**Task objective:** In the entries below, find the line with "d.fset fPipePltCtlState 3" and the line with "if fdDest f.desc = 1 then". Return those two lines and all lines between them, exactly.

Dataset items
-.-.-

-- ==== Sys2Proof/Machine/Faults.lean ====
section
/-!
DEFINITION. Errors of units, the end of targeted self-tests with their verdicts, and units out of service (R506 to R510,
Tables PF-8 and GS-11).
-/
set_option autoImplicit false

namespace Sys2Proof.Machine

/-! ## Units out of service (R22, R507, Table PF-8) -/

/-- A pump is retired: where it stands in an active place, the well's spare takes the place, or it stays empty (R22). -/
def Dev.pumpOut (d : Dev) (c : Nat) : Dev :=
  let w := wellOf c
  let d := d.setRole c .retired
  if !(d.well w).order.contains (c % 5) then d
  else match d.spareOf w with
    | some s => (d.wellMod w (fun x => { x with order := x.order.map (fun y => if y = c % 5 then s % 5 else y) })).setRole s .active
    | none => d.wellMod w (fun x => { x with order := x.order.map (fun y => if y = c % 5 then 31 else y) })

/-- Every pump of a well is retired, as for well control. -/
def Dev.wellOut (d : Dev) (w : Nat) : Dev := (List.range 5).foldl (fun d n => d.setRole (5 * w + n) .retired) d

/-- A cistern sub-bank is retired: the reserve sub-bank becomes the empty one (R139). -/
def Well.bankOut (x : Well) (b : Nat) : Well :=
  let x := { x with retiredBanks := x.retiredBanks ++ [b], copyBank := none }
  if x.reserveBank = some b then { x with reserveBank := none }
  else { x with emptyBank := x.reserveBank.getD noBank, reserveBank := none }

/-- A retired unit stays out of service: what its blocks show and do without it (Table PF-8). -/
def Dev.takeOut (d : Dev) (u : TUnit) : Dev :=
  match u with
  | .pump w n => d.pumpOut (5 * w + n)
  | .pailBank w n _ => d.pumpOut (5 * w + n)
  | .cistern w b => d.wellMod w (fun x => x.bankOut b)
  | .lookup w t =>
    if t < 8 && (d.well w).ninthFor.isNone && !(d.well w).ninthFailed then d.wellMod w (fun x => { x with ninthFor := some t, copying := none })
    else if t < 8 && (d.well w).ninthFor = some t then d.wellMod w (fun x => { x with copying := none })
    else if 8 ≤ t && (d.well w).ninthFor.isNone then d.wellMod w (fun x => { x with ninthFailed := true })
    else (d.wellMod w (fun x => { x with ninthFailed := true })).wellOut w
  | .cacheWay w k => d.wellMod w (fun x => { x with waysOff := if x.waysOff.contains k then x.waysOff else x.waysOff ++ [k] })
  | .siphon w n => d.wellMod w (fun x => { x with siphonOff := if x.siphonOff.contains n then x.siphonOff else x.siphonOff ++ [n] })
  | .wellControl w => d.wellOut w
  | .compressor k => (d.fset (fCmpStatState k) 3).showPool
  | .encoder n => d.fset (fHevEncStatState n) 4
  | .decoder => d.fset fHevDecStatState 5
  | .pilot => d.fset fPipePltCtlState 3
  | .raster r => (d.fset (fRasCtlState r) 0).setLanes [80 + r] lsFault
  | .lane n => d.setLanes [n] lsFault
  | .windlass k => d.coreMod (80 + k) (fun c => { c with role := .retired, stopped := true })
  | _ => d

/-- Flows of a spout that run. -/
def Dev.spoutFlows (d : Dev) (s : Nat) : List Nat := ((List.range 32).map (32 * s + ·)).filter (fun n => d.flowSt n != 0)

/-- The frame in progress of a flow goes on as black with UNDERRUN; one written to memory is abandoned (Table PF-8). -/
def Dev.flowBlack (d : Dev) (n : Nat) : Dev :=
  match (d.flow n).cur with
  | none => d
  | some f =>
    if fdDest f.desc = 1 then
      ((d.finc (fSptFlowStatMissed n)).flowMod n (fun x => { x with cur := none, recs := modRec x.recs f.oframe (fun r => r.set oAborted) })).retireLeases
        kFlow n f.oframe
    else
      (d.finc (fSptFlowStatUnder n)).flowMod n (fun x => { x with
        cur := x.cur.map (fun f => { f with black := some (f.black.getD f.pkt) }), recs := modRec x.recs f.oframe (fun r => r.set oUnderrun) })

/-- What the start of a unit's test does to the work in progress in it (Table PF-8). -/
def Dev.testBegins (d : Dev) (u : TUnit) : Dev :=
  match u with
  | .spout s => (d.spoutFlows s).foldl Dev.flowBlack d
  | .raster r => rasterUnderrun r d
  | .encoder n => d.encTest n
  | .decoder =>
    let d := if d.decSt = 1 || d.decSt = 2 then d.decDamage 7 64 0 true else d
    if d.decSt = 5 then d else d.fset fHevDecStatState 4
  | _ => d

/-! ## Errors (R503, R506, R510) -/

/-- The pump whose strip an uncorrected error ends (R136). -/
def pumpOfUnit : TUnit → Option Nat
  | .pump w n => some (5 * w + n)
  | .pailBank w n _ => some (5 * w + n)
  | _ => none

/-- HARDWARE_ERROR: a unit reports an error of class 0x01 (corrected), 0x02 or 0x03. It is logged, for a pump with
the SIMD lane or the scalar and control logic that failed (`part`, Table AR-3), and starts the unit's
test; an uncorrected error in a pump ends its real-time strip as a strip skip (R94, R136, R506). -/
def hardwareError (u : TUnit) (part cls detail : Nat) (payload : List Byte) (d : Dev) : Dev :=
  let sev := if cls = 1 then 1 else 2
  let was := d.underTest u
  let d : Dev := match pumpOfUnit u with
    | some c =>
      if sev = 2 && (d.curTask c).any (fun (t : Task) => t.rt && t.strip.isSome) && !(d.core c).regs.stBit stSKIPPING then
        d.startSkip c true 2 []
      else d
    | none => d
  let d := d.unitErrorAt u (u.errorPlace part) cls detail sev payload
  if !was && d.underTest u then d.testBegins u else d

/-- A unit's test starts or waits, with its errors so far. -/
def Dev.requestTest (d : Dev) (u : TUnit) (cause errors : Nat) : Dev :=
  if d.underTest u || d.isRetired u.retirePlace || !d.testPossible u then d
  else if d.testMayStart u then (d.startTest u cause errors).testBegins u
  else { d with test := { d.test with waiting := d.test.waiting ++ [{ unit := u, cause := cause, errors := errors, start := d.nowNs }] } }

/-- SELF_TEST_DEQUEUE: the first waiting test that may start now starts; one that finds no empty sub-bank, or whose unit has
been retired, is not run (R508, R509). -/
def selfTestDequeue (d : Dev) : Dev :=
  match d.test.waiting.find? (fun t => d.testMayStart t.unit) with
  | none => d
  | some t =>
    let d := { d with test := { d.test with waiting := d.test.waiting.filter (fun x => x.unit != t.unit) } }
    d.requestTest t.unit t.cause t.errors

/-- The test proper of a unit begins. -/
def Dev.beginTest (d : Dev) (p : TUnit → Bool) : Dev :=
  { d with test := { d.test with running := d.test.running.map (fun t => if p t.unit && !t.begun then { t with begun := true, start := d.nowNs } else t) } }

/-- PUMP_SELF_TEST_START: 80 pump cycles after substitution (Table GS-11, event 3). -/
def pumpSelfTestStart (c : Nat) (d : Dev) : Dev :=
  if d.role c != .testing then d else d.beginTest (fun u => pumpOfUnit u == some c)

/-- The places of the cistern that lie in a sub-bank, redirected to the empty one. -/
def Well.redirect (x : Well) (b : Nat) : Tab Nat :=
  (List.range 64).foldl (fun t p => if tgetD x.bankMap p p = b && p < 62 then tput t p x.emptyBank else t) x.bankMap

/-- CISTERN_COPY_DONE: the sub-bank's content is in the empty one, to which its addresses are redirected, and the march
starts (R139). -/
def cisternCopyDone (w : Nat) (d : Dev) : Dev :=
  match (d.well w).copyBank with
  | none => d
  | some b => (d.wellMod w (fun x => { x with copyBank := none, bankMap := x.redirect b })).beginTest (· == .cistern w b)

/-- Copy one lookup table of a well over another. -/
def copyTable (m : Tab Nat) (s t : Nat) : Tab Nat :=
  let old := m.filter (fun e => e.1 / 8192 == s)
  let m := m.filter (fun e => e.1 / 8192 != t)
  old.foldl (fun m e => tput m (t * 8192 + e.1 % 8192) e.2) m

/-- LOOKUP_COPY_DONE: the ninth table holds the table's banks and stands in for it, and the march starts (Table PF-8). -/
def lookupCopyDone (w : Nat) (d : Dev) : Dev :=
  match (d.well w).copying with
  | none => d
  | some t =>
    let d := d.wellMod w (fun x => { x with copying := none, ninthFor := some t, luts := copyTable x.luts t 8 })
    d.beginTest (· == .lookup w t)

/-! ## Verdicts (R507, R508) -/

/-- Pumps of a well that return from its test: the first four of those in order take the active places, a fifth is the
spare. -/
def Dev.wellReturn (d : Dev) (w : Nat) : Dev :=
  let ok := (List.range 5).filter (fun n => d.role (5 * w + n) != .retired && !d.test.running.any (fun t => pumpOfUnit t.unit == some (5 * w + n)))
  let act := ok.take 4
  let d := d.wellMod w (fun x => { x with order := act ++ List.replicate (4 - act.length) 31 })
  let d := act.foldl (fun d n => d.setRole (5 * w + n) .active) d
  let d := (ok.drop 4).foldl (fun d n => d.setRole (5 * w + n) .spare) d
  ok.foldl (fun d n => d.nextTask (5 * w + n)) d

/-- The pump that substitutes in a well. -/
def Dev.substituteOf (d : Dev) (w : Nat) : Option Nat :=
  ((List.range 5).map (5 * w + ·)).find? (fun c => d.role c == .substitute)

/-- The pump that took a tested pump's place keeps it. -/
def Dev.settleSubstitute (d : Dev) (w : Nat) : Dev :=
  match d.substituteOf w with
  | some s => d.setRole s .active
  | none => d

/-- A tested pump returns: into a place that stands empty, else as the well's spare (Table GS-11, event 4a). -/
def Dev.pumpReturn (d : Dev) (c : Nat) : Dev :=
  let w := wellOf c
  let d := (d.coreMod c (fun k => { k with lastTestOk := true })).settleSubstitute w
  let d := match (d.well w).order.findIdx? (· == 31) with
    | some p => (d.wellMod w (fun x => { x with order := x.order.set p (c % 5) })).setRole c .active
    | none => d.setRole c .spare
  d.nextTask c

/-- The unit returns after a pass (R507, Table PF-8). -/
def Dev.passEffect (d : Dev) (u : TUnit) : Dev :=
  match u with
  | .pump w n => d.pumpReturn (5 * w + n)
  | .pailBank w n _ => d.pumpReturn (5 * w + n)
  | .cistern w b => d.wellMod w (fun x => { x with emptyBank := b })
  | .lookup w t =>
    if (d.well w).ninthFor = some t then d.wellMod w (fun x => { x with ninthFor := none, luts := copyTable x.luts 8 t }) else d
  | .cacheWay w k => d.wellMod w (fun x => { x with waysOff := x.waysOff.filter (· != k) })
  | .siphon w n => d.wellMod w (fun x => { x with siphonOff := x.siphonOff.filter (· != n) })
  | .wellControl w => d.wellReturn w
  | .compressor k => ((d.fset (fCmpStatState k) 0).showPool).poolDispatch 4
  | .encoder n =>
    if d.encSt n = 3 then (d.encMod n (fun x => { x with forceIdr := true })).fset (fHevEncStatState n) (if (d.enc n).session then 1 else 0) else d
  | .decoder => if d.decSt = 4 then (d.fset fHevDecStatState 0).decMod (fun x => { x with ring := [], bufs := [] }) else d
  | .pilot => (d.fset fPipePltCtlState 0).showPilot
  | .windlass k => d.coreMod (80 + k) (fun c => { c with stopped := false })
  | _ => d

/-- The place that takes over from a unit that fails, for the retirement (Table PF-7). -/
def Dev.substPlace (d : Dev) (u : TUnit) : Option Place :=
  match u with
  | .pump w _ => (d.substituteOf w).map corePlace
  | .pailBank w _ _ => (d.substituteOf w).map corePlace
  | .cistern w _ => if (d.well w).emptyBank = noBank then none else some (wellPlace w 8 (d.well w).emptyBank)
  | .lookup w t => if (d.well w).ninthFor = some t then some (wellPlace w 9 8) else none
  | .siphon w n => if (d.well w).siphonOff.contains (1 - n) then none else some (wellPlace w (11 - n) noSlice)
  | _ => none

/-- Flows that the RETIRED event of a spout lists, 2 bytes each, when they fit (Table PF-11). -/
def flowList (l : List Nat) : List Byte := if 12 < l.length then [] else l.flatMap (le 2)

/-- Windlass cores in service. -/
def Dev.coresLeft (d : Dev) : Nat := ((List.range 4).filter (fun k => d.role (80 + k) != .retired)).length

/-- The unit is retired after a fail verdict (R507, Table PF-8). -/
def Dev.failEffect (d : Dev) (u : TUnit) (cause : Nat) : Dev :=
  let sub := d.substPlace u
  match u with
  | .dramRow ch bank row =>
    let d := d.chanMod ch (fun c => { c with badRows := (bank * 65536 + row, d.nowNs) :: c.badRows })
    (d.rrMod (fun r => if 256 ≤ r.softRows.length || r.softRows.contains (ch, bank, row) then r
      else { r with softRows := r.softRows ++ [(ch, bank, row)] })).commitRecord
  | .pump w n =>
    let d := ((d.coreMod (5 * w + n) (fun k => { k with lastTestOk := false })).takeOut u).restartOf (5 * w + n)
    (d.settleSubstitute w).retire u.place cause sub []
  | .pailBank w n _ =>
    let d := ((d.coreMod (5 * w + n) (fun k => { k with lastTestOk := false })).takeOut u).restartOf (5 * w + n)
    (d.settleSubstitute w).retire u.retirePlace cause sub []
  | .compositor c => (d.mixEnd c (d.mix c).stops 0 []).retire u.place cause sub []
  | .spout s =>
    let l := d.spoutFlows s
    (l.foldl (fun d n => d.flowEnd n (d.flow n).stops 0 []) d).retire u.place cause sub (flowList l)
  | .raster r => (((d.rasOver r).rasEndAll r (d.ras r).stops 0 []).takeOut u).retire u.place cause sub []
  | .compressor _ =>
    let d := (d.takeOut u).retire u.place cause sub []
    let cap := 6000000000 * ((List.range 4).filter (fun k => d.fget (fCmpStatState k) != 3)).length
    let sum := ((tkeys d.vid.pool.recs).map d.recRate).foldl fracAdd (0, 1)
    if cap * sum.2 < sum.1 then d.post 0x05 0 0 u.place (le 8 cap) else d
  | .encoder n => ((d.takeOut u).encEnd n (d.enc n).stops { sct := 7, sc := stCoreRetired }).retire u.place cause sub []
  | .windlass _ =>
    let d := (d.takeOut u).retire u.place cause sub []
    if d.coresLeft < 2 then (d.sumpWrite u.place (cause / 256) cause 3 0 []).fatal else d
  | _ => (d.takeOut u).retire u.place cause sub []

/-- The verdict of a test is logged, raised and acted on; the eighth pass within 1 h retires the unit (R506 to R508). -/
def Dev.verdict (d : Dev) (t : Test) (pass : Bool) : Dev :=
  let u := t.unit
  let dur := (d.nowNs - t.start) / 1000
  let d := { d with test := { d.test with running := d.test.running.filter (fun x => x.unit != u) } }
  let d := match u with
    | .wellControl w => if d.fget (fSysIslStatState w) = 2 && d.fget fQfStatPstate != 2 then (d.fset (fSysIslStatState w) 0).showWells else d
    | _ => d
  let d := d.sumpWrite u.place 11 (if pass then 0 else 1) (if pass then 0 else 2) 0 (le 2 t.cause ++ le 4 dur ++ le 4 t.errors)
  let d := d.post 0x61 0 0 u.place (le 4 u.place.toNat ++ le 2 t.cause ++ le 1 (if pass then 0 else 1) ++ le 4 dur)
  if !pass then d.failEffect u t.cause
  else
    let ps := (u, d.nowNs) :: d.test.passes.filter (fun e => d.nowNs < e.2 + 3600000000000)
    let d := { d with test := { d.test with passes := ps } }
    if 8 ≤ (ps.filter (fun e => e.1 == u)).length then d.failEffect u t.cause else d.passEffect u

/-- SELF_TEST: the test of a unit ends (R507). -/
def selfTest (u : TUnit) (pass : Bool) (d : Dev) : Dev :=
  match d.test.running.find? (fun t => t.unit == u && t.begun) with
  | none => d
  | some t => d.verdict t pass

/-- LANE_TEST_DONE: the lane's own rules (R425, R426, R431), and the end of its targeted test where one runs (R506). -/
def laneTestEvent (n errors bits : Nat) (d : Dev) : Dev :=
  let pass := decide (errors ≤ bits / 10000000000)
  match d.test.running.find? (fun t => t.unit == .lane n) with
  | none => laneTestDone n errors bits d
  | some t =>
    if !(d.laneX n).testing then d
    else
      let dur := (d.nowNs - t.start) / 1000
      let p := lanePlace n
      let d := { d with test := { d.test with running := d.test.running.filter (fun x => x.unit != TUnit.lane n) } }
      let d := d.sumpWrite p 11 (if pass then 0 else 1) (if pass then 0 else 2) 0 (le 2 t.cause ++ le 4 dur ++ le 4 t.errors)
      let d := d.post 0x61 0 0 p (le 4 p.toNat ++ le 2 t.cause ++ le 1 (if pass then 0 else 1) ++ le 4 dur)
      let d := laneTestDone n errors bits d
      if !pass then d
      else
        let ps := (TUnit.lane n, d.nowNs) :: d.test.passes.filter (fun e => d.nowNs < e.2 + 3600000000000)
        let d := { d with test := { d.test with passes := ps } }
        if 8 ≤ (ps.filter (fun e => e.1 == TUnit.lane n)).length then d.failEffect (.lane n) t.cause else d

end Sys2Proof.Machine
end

-.-.-

**Response below:**
  | .pilot => d.fset fPipePltCtlState 3
  | .raster r => (d.fset (fRasCtlState r) 0).setLanes [80 + r] lsFault
  | .lane n => d.setLanes [n] lsFault
  | .windlass k => d.coreMod (80 + k) (fun c => { c with role := .retired, stopped := true })
  | _ => d

/-- Flows of a spout that run. -/
def Dev.spoutFlows (d : Dev) (s : Nat) : List Nat := ((List.range 32).map (32 * s + ·)).filter (fun n => d.flowSt n != 0)

/-- The frame in progress of a flow goes on as black with UNDERRUN; one written to memory is abandoned (Table PF-8). -/
def Dev.flowBlack (d : Dev) (n : Nat) : Dev :=
  match (d.flow n).cur with
  | none => d
  | some f =>
    if fdDest f.desc = 1 then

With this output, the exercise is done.